• _WHAT TO PRODUCE_: What do the lines from the one containing "def TaskRec.start (t" through the end of the entries say? Quote them exactly, and only them.

━━━━━ INPUT MATERIAL ━━━━━

/-! ### Task deques -/

/-- FORK (R263): the checks in order, the release at package scope, and the push at the head of the core's deque. -/
def execFork (rec_ arg : BitVec 5) (s : State) : Host.Outcome State Fault Refusal :=
  runSlot (do
    let at_ ← readK rec_
    let a ← readK arg
    need (at_.toNat % 64 == 0) 0x03 at_
    flushOwn
    let st ← get
    let c := st.issue.ctx
    let r := (st.ctx c).region
    let (bs, st) ← match readVia st (st.view c) at_.toNat 64 with
      | .ok x => pure x
      | .error (cause, _) => condTrap cause at_
    set st
    let entry := fieldW bs 0
    let join := fieldW bs 0x10
    let image := fieldW bs 0x20
    let b := field bs 0x28 1
    let bank := field bs 0x29 1
    need (entry.toNat % 8 == 0) 0x03 entry
    need (image.toNat % 256 == 0) 0x03 image
    needLegal (bitsAt b 0 2 != 3 && decide (bitsAt b 2 3 ≤ 4) && bitsAt b 5 3 == 0 && zeroField bs 0x2A 22 &&
      (if image = 0 then decide (bank ≤ 4) else bank == 0))
    if join = 0 then pure ()
    else do
      let st ← get
      let (_, st) ← liftTrap (translateCounter st (st.view c) join .counterAdd)
      set st
    let st ← get
    let sub ← match readRegion st (packageView r.space) (fieldW bs 0x18) with
      | .ok (q, s) => do
        set s
        pure q
      | .error _ => condTrap 0x05 at_
    need (inSubtree sub r) 0x05 at_
    let k ← curCore
    need (decide (k.deque.length < 256)) 0x14 0
    let i ← releaseNow
    let t : TaskRec :=
      { entry := entry
        arg := a
        join := join
        image := image
        role := bitsAt b 0 2
        scope := (Scope.ofCode (bitsAt b 2 3)).getD .core
        bank := bank
        region := sub
        from_ := BitVec.ofNat 16 c
        interval := i }
    modify (fun s => s.updCore (coreOf c) (fun k => { k with deque := t :: k.deque }))) s

/-- What a deque record starts (R264). -/
def TaskRec.start (t : TaskRec) : Start :=
  { entry := t.entry
    image := t.image
    role := t.role
    region := t.region
    task := .forked t.join t.scope
    bank := t.bank
    regs := [(fA, 0, t.arg), (fA, 1, t.join), (fK, 0, 0), (fK, 1, 0)] }

/-- Whether a core can start a record now, with an empty tile mask (R264). -/
def dequeFits (s : State) (k : Nat) (t : TaskRec) : Bool :=
  let bank := match startNeeds s t.start with | .ok (b, _, _) => b | .error _ => 64
  canStart s k bank 0 t.region

/-- The cores from which a core steals, in order (R264). -/
def stealOrder (k : Nat) : List Nat :=
  let cl := k / 16
  let own := (List.range 11).map (fun i => cl * 16 + (k % 16 + 1 + i) % 12)
  let others := (List.range 7).flatMap (fun i => coresOf (cl / 8 * 8 + (cl % 8 + 1 + i) % 8))
  own ++ others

━━━━━

• _RESULT_:
def TaskRec.start (t : TaskRec) : Start :=
  { entry := t.entry
    image := t.image
    role := t.role
    region := t.region
    task := .forked t.join t.scope
    bank := t.bank
    regs := [(fA, 0, t.arg), (fA, 1, t.join), (fK, 0, 0), (fK, 1, 0)] }

/-- Whether a core can start a record now, with an empty tile mask (R264). -/
def dequeFits (s : State) (k : Nat) (t : TaskRec) : Bool :=
  let bank := match startNeeds s t.start with | .ok (b, _, _) => b | .error _ => 64
  canStart s k bank 0 t.region

/-- The cores from which a core steals, in order (R264). -/
def stealOrder (k : Nat) : List Nat :=
  let cl := k / 16
  let own := (List.range 11).map (fun i => cl * 16 + (k % 16 + 1 + i) % 12)
  let others := (List.range 7).flatMap (fun i => coresOf (cl / 8 * 8 + (cl % 8 + 1 + i) % 8))
  own ++ others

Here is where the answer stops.